И для Ахматовой, и для Мандельштама драматизм «маленькой трагедии» Пушкина заключался не в зависти среднего таланта к гению, а в столкновении двух путей творчества[61]. Мандельштам при этом отдавал безусловное предпочтение пушкинскому Сальери; если по мнению Благого, Пушкин «решительно осуждает в лице Сальери, с его бесчеловечным эстетизмом, так называемое „искусство для искусства“»[72], то Мандельштам видел в нём нечто прямо противоположное. Актуализируя этот образ на свой лад, он в начале 20-х годов писал: «На место романтика, идеалиста, аристократического мечтателя о чистом символе, об отвлеченной эстетике слова, на место символизма, футуризма и имажинизма пришла живая поэзия слова-предмета, и её творец не идеалист-мечтатель Моцарт, а суровый и строгий ремесленник мастер Сальери, протягивающий руку мастеру вещей и материальных ценностей, строителю и производителю вещественного мира»[73].
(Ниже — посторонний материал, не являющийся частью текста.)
theorem State.resample_keep {s0 s : State} (h : Keep s0 s) :
    Keep s0 (State.resample s) := by
  exact keep_raw h rfl (Nat.le_succ _) (fun i => ⟨i.regs, i.seen, i.pop, i.latches, i.staging, i.phi, i.refAt, i.wts, i.seedWt, i.dueAt,
      i.divAt, i.tagBytes, i.tagWear, i.pingPorts, i.pingFlash, i.phiFlash, i.txc, i.chains, i.beams, i.slots, i.log, i.shedLo, i.shedHi,
      i.tasks⟩)

theorem State.wireEcc_keep {s0 s : State} (h : Keep s0 s) {v1} :
    Keep s0 (State.wireEcc s v1) := by
  unfold State.wireEcc
  repeat' (first
    | intro y
    | (extract_lets +onlyGivenNames x; first | (refine keep_suff (p := Keep s0 x) ?_ (fun hx => ?_); subst x; rotate_left; clear_value x) | subst x)
    | with_reducible assumption | with_reducible apply State.drawBool_keep | with_reducible apply State.eccFail_keep
    | with_reducible apply State.eccFix_keep | with_reducible apply keep_ite | refine keep_pair ?_ (by with_reducible assumption) | split)

theorem State.readEffect_keep {s0 s : State} (h : Keep s0 s) {v1} :
    Keep s0 (State.readEffect s v1) := by
  unfold State.readEffect
  repeat' (first
    | intro y
    | (extract_lets +onlyGivenNames x; first | (refine keep_suff (p := Keep s0 x) ?_ (fun hx => ?_); subst x; rotate_left; clear_value x) | subst x)
    | with_reducible assumption | with_reducible apply State.setReg_keep | with_reducible apply State.resample_keep
    | with_reducible apply State.setFld_keep | with_reducible apply State.wireEcc_keep | with_reducible apply keep_ite | split
    | refine keep_upd ?_ rfl rfl rfl rfl rfl rfl rfl rfl)

theorem State.readWord_keep {s0 s : State} (h : Keep s0 s) {v1} :
    Keep s0 (State.readWord s v1).2.2 := by
  unfold State.readWord
  repeat' (first
    | intro y
    | (extract_lets +onlyGivenNames x; first | (refine keep_suff (p := Keep s0 x) ?_ (fun hx => ?_); subst x; rotate_left; clear_value x) | subst x)
    | with_reducible assumption | with_reducible apply State.readEffect_keep | with_reducible apply keep_foldl
    | with_reducible apply keep_foldl1 | with_reducible apply keep_foldl2 | with_reducible apply keep_ite
    | refine keep_pair ?_ (by with_reducible assumption) | refine keep_pair1 ?_ (by with_reducible assumption) | split
    | refine keep_upd ?_ rfl rfl rfl rfl rfl rfl rfl rfl
    | refine keep_raw ?_ rfl (Nat.le_refl _) (fun i => ⟨i.regs, i.seen, i.pop, swf_foldl _ (fun m e hm => by split; exact hm; exact swf_sput hm _ _) _ i.latches, i.staging, i.phi, i.refAt, i.wts, i.seedWt, i.dueAt, i.divAt, i.tagBytes, i.tagWear, i.pingPorts, i.pingFlash, i.phiFlash, i.txc, i.chains, i.beams, i.slots, i.log, i.shedLo, i.shedHi, i.tasks⟩))

theorem State.hpFlag_keep {s0 s : State} (h : Keep s0 s) {v1} :
    Keep s0 (State.hpFlag s v1) := by
  unfold State.hpFlag
  repeat' (first
    | intro y
    | (extract_lets +onlyGivenNames x; first | (refine keep_suff (p := Keep s0 x) ?_ (fun hx => ?_); subst x; rotate_left; clear_value x) | subst x)
    | with_reducible assumption | with_reducible apply State.setBit_keep | split | refine keep_upd ?_ rfl rfl rfl rfl rfl rfl rfl rfl)

theorem State.sendTrailer_keep {s0 s : State} (h : Keep s0 s) :
    Keep s0 (State.sendTrailer s) := by
  unfold State.sendTrailer
  repeat' (first
    | intro y
    | (extract_lets +onlyGivenNames x; first | (refine keep_suff (p := Keep s0 x) ?_ (fun hx => ?_); subst x; rotate_left; clear_value x) | subst x)
    | with_reducible assumption | split | refine keep_upd ?_ rfl rfl rfl rfl rfl rfl rfl rfl)

theorem State.serveWord_keep {s0 s : State} (h : Keep s0 s) {v1 v2} :
    Keep s0 (State.serveWord s v1 v2).2 := by
  unfold State.serveWord
  repeat' (first
    | intro y
    | (extract_lets +onlyGivenNames x; first | (refine keep_suff (p := Keep s0 x) ?_ (fun hx => ?_); subst x; rotate_left; clear_value x) | subst x)
    | with_reducible assumption | with_reducible apply State.hpFlag_keep | with_reducible apply State.readWord_keep
    | with_reducible apply State.fifoPop_keep | with_reducible apply State.fifoDrop_keep | with_reducible apply keep_ite
    | refine keep_pair ?_ (by with_reducible assumption) | refine keep_pair3 ?_ (by with_reducible assumption) | split)

theorem State.serveWords_keep {s0 s : State} (h : Keep s0 s) {v1 v2 v3} :
    Keep s0 (State.serveWords s v1 v2 v3).2 := by
  induction v2 generalizing s v3 with
  | zero =>
    unfold State.serveWords
    repeat' (first
      | intro y
      | (extract_lets +onlyGivenNames x; first | (refine keep_suff (p := Keep s0 x) ?_ (fun hx => ?_); subst x; rotate_left; clear_value x) | subst x)
      | with_reducible assumption | with_reducible apply State.serveWord_keep | with_reducible apply keep_ite
      | refine keep_pair ?_ (by with_reducible assumption) | split)
  | succ n ih =>
    unfold State.serveWords
    repeat' (first
      | intro y
      | (extract_lets +onlyGivenNames x; first | (refine keep_suff (p := Keep s0 x) ?_ (fun hx => ?_); subst x; rotate_left; clear_value x) | subst x)
      | with_reducible assumption | with_reducible apply ih | with_reducible apply State.serveWord_keep | with_reducible apply keep_ite
      | refine keep_pair ?_ (by with_reducible assumption) | split)

theorem State.startData_keep {s0 s : State} (h : Keep s0 s) :
    Keep s0 (State.startData s) := by
  unfold State.startData
  repeat' (first
    | intro y
    | (extract_lets +onlyGivenNames x; first | (refine keep_suff (p := Keep s0 x) ?_ (fun hx => ?_); subst x; rotate_left; clear_value x) | subst x)
    | with_reducible assumption | with_reducible apply State.hpFlag_keep | with_reducible apply State.sendTrailer_keep
    | with_reducible apply State.serveWords_keep | with_reducible apply keep_ite | refine keep_pair ?_ (by with_reducible assumption)
    | split | refine keep_upd ?_ rfl rfl rfl rfl rfl rfl rfl rfl)

theorem State.cutBurst_keep {s0 s : State} (h : Keep s0 s) :
    Keep s0 (State.cutBurst s) := by
  unfold State.cutBurst
  repeat' (first
    | intro y
    | (extract_lets +onlyGivenNames x; first | (refine keep_suff (p := Keep s0 x) ?_ (fun hx => ?_); subst x; rotate_left; clear_value x) | subst x)
    | with_reducible assumption | with_reducible apply State.drawWord_keep | with_reducible apply State.hpFlag_keep
    | with_reducible apply State.setBit_keep | with_reducible apply keep_ite | refine keep_pair ?_ (by with_reducible assumption) | split
    | refine keep_upd ?_ rfl rfl rfl rfl rfl rfl rfl rfl)

theorem State.waitCrumb_keep {s0 s : State} (h : Keep s0 s) {v1} :
    Keep s0 (State.waitCrumb s v1) := by
  unfold State.waitCrumb
  repeat' (first
    | intro y
    | (extract_lets +onlyGivenNames x; first | (refine keep_suff (p := Keep s0 x) ?_ (fun hx => ?_); subst x; rotate_left; clear_value x) | subst x)
    | with_reducible assumption | with_reducible apply State.cnt_keep | with_reducible apply keep_ite | split
    | refine keep_upd ?_ rfl rfl rfl rfl rfl rfl rfl rfl)

theorem State.serveFrame_keep {s0 s : State} (h : Keep s0 s) :
    Keep s0 (State.serveFrame s) := by
  unfold State.serveFrame
  repeat' (first
    | intro y
    | (extract_lets +onlyGivenNames x; first | (refine keep_suff (p := Keep s0 x) ?_ (fun hx => ?_); subst x; rotate_left; clear_value x) | subst x)
    | with_reducible assumption | with_reducible apply State.waitCrumb_keep | with_reducible apply State.startData_keep
    | with_reducible apply keep_ite | split | refine keep_upd ?_ rfl rfl rfl rfl rfl rfl rfl rfl)

theorem State.resumeFrame_keep {s0 s : State} (h : Keep s0 s) :
    Keep s0 (State.resumeFrame s) := by
  unfold State.resumeFrame
  repeat' (first
    | intro y
    | (extract_lets +onlyGivenNames x; first | (refine keep_suff (p := Keep s0 x) ?_ (fun hx => ?_); subst x; rotate_left; clear_value x) | subst x)
    | with_reducible assumption | with_reducible apply State.serveFrame_keep | split)

theorem State.answerWait_keep {s0 s : State} (h : Keep s0 s) {v1} :
    Keep s0 (State.answerWait s v1) := by
  unfold State.answerWait
  repeat' (first
    | intro y
    | (extract_lets +onlyGivenNames x; first | (refine keep_suff (p := Keep s0 x) ?_ (fun hx => ?_); subst x; rotate_left; clear_value x) | subst x)
    | with_reducible assumption | with_reducible apply State.serveFrame_keep | with_reducible apply keep_ite | split
    | refine keep_upd ?_ rfl rfl rfl rfl rfl rfl rfl rfl)

theorem State.feedDumps_keep {s0 s : State} (h : Keep s0 s) {v0} :
    Keep s0 (State.feedDumps v0 s) := by
  induction v0 generalizing s  with
  | zero =>
    unfold State.feedDumps
    repeat' (first
      | intro y
      | (extract_lets +onlyGivenNames x; first | (refine keep_suff (p := Keep s0 x) ?_ (fun hx => ?_); subst x; rotate_left; clear_value x) | subst x)
      | with_reducible assumption | with_reducible apply State.complete_keep | with_reducible apply State.queueDiag_keep
      | with_reducible apply keep_ite | split | refine keep_upd ?_ rfl rfl rfl rfl rfl rfl rfl rfl)
  | succ n ih =>
    unfold State.feedDumps
    repeat' (first
      | intro y
      | (extract_lets +onlyGivenNames x; first | (refine keep_suff (p := Keep s0 x) ?_ (fun hx => ?_); subst x; rotate_left; clear_value x) | subst x)
      | with_reducible assumption | with_reducible apply ih | with_reducible apply State.complete_keep
      | with_reducible apply State.queueDiag_keep | with_reducible apply keep_ite | split
      | refine keep_upd ?_ rfl rfl rfl rfl rfl rfl rfl rfl)

theorem State.dumpOn_keep {s0 s : State} (h : Keep s0 s) :
    Keep s0 (State.dumpOn s) := by
  unfold State.dumpOn
  repeat' (first
    | intro y
    | (extract_lets +onlyGivenNames x; first | (refine keep_suff (p := Keep s0 x) ?_ (fun hx => ?_); subst x; rotate_left; clear_value x) | subst x)
    | with_reducible assumption | with_reducible apply State.feedDumps_keep | split)

theorem State.triggerReset_keep {s0 s : State} (h : Keep s0 s) {v1} :
    Keep s0 (State.triggerReset s v1) := by
  unfold State.triggerReset
  repeat' (first
    | intro y
    | (extract_lets +onlyGivenNames x; first | (refine keep_suff (p := Keep s0 x) ?_ (fun hx => ?_); subst x; rotate_left; clear_value x) | subst x)
    | with_reducible assumption | with_reducible apply State.rampDown_keep | with_reducible apply keep_foldl
    | with_reducible apply keep_foldl1 | with_reducible apply keep_foldl2 | with_reducible apply keep_ite
    | refine keep_pair ?_ (by with_reducible assumption) | refine keep_pair1 ?_ (by with_reducible assumption) | split
    | refine keep_upd ?_ rfl rfl rfl rfl rfl rfl rfl rfl)

theorem State.tearDraft_keep {s0 s : State} (h : Keep s0 s) {v1} :
    Keep s0 (State.tearDraft s v1).2 := by
  unfold State.tearDraft
  repeat' (first
    | intro y
    | (extract_lets +onlyGivenNames x; first | (refine keep_suff (p := Keep s0 x) ?_ (fun hx => ?_); subst x; rotate_left; clear_value x) | subst x)
    | with_reducible assumption | with_reducible apply State.drawWord_keep | refine keep_pair ?_ (by with_reducible assumption) | split)

theorem State.tear_keep {α : Type} {s0 s : State} (h : Keep s0 s) {v2 : FlashTask} {v3 v4 v5 : α} :
    Keep s0 (State.tear s v2 v3 v4 v5).2 :=
  State.drawBool_keep h

/-- What a torn write leaves is one of the three. -/
theorem State.tear_of {α : Type} {s : State} {v2 : FlashTask} {v3 v4 v5 : α} {p : α → Prop} (h3 : p v3) (h4 : p v4) (h5 : p v5) :
    p (State.tear s v2 v3 v4 v5).1 := by
  show p (if _ then _ else if _ then _ else _)
  split
  · exact h3
  · split <;> assumption

theorem State.tearTask_keep {s0 s : State} (h : Keep s0 s) {v1} (hk : s0.Inv → TaskKind.wf v1.kind = true) :
    Keep s0 (State.tearTask s v1) := by
  unfold State.tearTask
  split
  case h_5 old e =>
    have k := State.tear_keep h (v2 := v1) (v3 := old) (v4 := s.phiFlash) (v5 := none)
    refine ⟨⟨k.fixed.board, k.fixed.prof, k.fixed.pending, k.fixed.free⟩, fun i0 => ?_⟩
    have i := k.inv i0
    have w : ∀ e, (s.tear v1 old s.phiFlash none).1 = some e → swf (fun _ => (0 : Word)) e.2 = true :=
      State.tear_of (p := fun (o : Option (Word × List (Nat × Word))) => ∀ e, o = some e → swf (fun _ => (0 : Word)) e.2 = true)
        (fun x hx => by have := hk i0; rw [e, hx] at this; exact this) (h.inv i0).phiFlash (fun _ hx => nomatch hx)
    exact ⟨i.regs, i.seen, i.pop, i.latches, i.staging, i.phi, i.refAt, i.wts, i.seedWt, i.dueAt, i.divAt, i.tagBytes, i.tagWear,
        i.pingPorts, i.pingFlash, w, i.txc, i.chains, i.beams, i.slots, i.log, i.shedLo, i.shedHi, i.tasks⟩
  case h_6 old e =>
    have k := State.tear_keep h (v2 := v1) (v3 := old) (v4 := s.ping.flash) (v5 := none)
    refine ⟨⟨k.fixed.board, k.fixed.prof, k.fixed.pending, k.fixed.free⟩, fun i0 => ?_⟩
    have i := k.inv i0
    have w : ∀ m, (s.tear v1 old s.ping.flash none).1 = some m → swf (fun _ => PingPort.init) m = true :=
      State.tear_of (p := fun (o : Option (List (Nat × PingPort))) => ∀ m, o = some m → swf (fun _ => PingPort.init) m = true)
        (fun x hx => by have := hk i0; rw [e, hx] at this; exact this) (h.inv i0).pingFlash (fun _ hx => nomatch hx)
    exact ⟨i.regs, i.seen, i.pop, i.latches, i.staging, i.phi, i.refAt, i.wts, i.seedWt, i.dueAt, i.divAt, i.tagBytes, i.tagWear,
        i.pingPorts, w, i.phiFlash, i.txc, i.chains, i.beams, i.slots, i.log, i.shedLo, i.shedHi, i.tasks⟩
  repeat' (first
    | intro y
    | (extract_lets +onlyGivenNames x; first | (refine keep_suff (p := Keep s0 x) ?_ (fun hx => ?_); subst x; rotate_left; clear_value x) | subst x)
    | with_reducible assumption | with_reducible apply State.tear_keep | with_reducible apply State.tearDraft_keep
    | with_reducible apply keep_ite | refine keep_pair ?_ (by with_reducible assumption) | split
    | refine keep_upd ?_ rfl rfl rfl rfl rfl rfl rfl rfl
    | refine keep_raw ?_ rfl (Nat.le_refl _) (fun i => ⟨i.regs, i.seen, i.pop, i.latches, i.staging, i.phi, i.refAt, i.wts, i.seedWt, i.dueAt, i.divAt, i.tagBytes, i.tagWear, i.pingPorts, i.pingFlash, i.phiFlash, i.txc, i.chains, i.beams, List.length_set.trans i.slots, i.log, i.shedLo, i.shedHi, i.tasks⟩))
Литературовед Вадим Вацуро первый обратил внимание на то, что Сальери в пьесе предлагает Моцарту «чашу дружбы»[74][75]. А у поэтов пушкинской эпохи «чаша дружбы» — это чаша, которую пьют по кругу; Сальери, следовательно, и сам намеревался выпить яд вместе с Моцартом[75][76]. Вацуро таким образом объяснял восклицание Сальери, мимо которого полтора столетия проходили пушкинисты: «Постой, постой, постой!.. Ты выпил!.. без меня?»[54][76]. Его «До свиданья» в ответ на моцартовское «Прощай же!» в этом контексте приобретает вполне определённый смысл. «Эту реплику, — пишет И. Сурат, — толковали как коварную издёвку, а ведь на самом деле Сальери отвечает всерьёз, и в его словах звучит надежда на загробную встречу — характерный мотив пушкинской лирики той же Болдинской осени 1830 года»[77].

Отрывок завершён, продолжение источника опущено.